§ WHAT NEEDS TO BE DONE
The answer should consist of each line from the data below that includes "form".

§ GIVEN RECORDS
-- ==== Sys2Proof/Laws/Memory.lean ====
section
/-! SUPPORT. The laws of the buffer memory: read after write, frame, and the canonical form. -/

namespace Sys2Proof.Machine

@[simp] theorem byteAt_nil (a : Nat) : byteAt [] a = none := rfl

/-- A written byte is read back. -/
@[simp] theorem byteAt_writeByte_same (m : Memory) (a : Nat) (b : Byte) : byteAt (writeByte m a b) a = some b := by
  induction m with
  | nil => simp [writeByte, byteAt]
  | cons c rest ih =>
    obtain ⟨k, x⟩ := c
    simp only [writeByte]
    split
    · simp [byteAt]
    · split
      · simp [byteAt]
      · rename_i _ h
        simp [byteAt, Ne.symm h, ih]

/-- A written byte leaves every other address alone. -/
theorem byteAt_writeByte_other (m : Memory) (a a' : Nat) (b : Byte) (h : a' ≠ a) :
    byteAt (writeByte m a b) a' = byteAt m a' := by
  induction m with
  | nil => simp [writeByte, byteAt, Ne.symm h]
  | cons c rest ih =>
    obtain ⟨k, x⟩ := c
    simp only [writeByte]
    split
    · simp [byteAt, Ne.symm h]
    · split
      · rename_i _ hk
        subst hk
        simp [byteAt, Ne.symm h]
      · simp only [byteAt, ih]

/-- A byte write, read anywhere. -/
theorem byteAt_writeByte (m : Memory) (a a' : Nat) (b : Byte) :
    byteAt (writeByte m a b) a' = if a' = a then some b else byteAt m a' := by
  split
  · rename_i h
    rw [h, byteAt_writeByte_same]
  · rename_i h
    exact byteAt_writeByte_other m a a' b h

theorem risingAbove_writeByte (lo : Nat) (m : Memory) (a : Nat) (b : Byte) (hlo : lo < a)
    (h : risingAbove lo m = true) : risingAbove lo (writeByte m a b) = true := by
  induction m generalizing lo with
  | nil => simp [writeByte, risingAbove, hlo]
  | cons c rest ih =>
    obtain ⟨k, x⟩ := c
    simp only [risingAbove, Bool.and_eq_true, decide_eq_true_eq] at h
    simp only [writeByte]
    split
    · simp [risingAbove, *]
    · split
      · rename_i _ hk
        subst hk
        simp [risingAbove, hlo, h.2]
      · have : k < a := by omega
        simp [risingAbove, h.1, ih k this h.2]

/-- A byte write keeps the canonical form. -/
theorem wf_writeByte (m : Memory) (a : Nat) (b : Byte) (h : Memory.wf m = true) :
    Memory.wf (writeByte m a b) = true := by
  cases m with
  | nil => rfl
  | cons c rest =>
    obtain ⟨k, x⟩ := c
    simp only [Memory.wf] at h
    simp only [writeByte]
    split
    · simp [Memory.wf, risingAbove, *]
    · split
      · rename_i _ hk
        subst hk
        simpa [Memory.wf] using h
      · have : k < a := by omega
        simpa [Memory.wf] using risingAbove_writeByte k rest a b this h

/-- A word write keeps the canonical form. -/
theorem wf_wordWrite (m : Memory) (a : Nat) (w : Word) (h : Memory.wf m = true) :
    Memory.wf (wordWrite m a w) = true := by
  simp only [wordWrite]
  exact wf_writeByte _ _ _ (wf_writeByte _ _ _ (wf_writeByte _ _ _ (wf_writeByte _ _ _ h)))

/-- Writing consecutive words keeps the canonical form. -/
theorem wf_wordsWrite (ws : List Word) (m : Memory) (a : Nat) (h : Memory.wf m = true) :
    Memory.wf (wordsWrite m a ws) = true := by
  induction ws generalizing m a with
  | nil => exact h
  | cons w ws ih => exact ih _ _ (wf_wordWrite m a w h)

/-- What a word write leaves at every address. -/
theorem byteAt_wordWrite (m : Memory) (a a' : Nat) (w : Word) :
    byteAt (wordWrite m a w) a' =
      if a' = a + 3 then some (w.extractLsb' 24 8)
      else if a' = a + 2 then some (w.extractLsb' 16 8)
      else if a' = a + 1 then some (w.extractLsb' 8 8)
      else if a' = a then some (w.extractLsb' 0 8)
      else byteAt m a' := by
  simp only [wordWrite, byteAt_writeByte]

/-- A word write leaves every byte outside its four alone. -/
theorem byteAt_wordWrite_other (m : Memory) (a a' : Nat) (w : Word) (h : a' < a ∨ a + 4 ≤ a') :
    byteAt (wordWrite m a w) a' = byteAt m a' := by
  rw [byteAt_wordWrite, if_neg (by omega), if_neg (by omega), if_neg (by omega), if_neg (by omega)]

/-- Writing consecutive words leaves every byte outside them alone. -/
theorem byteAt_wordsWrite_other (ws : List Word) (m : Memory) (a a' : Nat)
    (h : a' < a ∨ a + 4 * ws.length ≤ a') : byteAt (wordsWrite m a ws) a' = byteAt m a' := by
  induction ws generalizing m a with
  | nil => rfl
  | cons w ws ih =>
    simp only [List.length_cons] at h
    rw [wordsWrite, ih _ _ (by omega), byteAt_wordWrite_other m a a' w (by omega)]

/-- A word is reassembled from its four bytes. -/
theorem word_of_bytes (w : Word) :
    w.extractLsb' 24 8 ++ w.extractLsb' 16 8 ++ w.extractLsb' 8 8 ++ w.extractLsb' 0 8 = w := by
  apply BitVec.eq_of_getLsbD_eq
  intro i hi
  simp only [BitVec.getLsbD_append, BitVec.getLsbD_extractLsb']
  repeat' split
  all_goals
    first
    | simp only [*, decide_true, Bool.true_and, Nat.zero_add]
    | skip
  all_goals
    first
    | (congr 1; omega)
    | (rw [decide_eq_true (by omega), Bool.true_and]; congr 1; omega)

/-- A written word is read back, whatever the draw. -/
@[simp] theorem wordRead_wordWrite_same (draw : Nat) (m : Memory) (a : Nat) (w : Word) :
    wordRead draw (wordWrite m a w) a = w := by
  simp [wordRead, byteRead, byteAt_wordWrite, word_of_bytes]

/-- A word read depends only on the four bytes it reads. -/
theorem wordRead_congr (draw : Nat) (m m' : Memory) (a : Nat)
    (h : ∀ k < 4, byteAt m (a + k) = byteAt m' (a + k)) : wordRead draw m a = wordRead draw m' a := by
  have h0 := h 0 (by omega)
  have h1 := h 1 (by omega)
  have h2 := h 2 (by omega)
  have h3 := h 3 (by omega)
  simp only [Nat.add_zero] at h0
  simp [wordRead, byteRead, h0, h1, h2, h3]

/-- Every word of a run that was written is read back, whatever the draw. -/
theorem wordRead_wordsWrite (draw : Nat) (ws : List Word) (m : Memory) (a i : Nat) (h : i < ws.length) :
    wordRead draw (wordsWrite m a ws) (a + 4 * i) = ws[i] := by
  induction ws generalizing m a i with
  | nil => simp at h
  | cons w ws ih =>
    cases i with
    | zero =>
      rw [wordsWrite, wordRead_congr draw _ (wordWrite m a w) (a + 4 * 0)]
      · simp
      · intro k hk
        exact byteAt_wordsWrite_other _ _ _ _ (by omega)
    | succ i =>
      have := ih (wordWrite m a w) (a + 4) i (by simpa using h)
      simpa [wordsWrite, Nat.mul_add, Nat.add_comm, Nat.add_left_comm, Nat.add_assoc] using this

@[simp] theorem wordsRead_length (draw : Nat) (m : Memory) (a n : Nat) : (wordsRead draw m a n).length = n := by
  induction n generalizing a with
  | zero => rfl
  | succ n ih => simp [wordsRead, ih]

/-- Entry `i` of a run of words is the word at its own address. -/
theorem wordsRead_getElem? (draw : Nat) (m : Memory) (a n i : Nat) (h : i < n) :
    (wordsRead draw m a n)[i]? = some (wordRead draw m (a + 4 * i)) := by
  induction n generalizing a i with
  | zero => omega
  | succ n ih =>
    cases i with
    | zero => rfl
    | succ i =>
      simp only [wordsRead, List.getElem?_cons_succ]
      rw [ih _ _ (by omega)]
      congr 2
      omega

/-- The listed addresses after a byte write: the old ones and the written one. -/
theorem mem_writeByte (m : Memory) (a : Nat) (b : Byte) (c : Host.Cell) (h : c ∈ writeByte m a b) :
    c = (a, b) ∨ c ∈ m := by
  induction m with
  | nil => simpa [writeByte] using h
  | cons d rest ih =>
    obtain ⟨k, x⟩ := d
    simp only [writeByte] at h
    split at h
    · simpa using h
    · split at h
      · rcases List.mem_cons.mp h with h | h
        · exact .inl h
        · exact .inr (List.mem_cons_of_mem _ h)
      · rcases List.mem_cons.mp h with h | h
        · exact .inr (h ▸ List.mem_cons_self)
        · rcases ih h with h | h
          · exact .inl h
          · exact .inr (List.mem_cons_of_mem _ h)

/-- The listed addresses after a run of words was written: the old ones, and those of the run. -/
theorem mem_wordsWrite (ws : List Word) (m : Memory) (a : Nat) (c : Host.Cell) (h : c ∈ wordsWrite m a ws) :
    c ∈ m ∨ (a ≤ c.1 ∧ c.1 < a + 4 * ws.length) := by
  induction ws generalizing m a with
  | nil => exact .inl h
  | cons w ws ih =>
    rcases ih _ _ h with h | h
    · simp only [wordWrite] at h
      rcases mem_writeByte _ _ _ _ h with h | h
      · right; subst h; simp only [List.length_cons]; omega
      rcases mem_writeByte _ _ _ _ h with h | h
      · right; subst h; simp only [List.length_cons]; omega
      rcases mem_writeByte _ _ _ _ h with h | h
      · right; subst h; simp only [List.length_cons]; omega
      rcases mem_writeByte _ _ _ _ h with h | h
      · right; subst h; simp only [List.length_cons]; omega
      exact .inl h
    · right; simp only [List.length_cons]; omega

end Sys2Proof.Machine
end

§ ANSWER SPACE
/-! SUPPORT. The laws of the buffer memory: read after write, frame, and the canonical form. -/
/-- A byte write keeps the canonical form. -/
/-- A word write keeps the canonical form. -/
/-- Writing consecutive words keeps the canonical form. -/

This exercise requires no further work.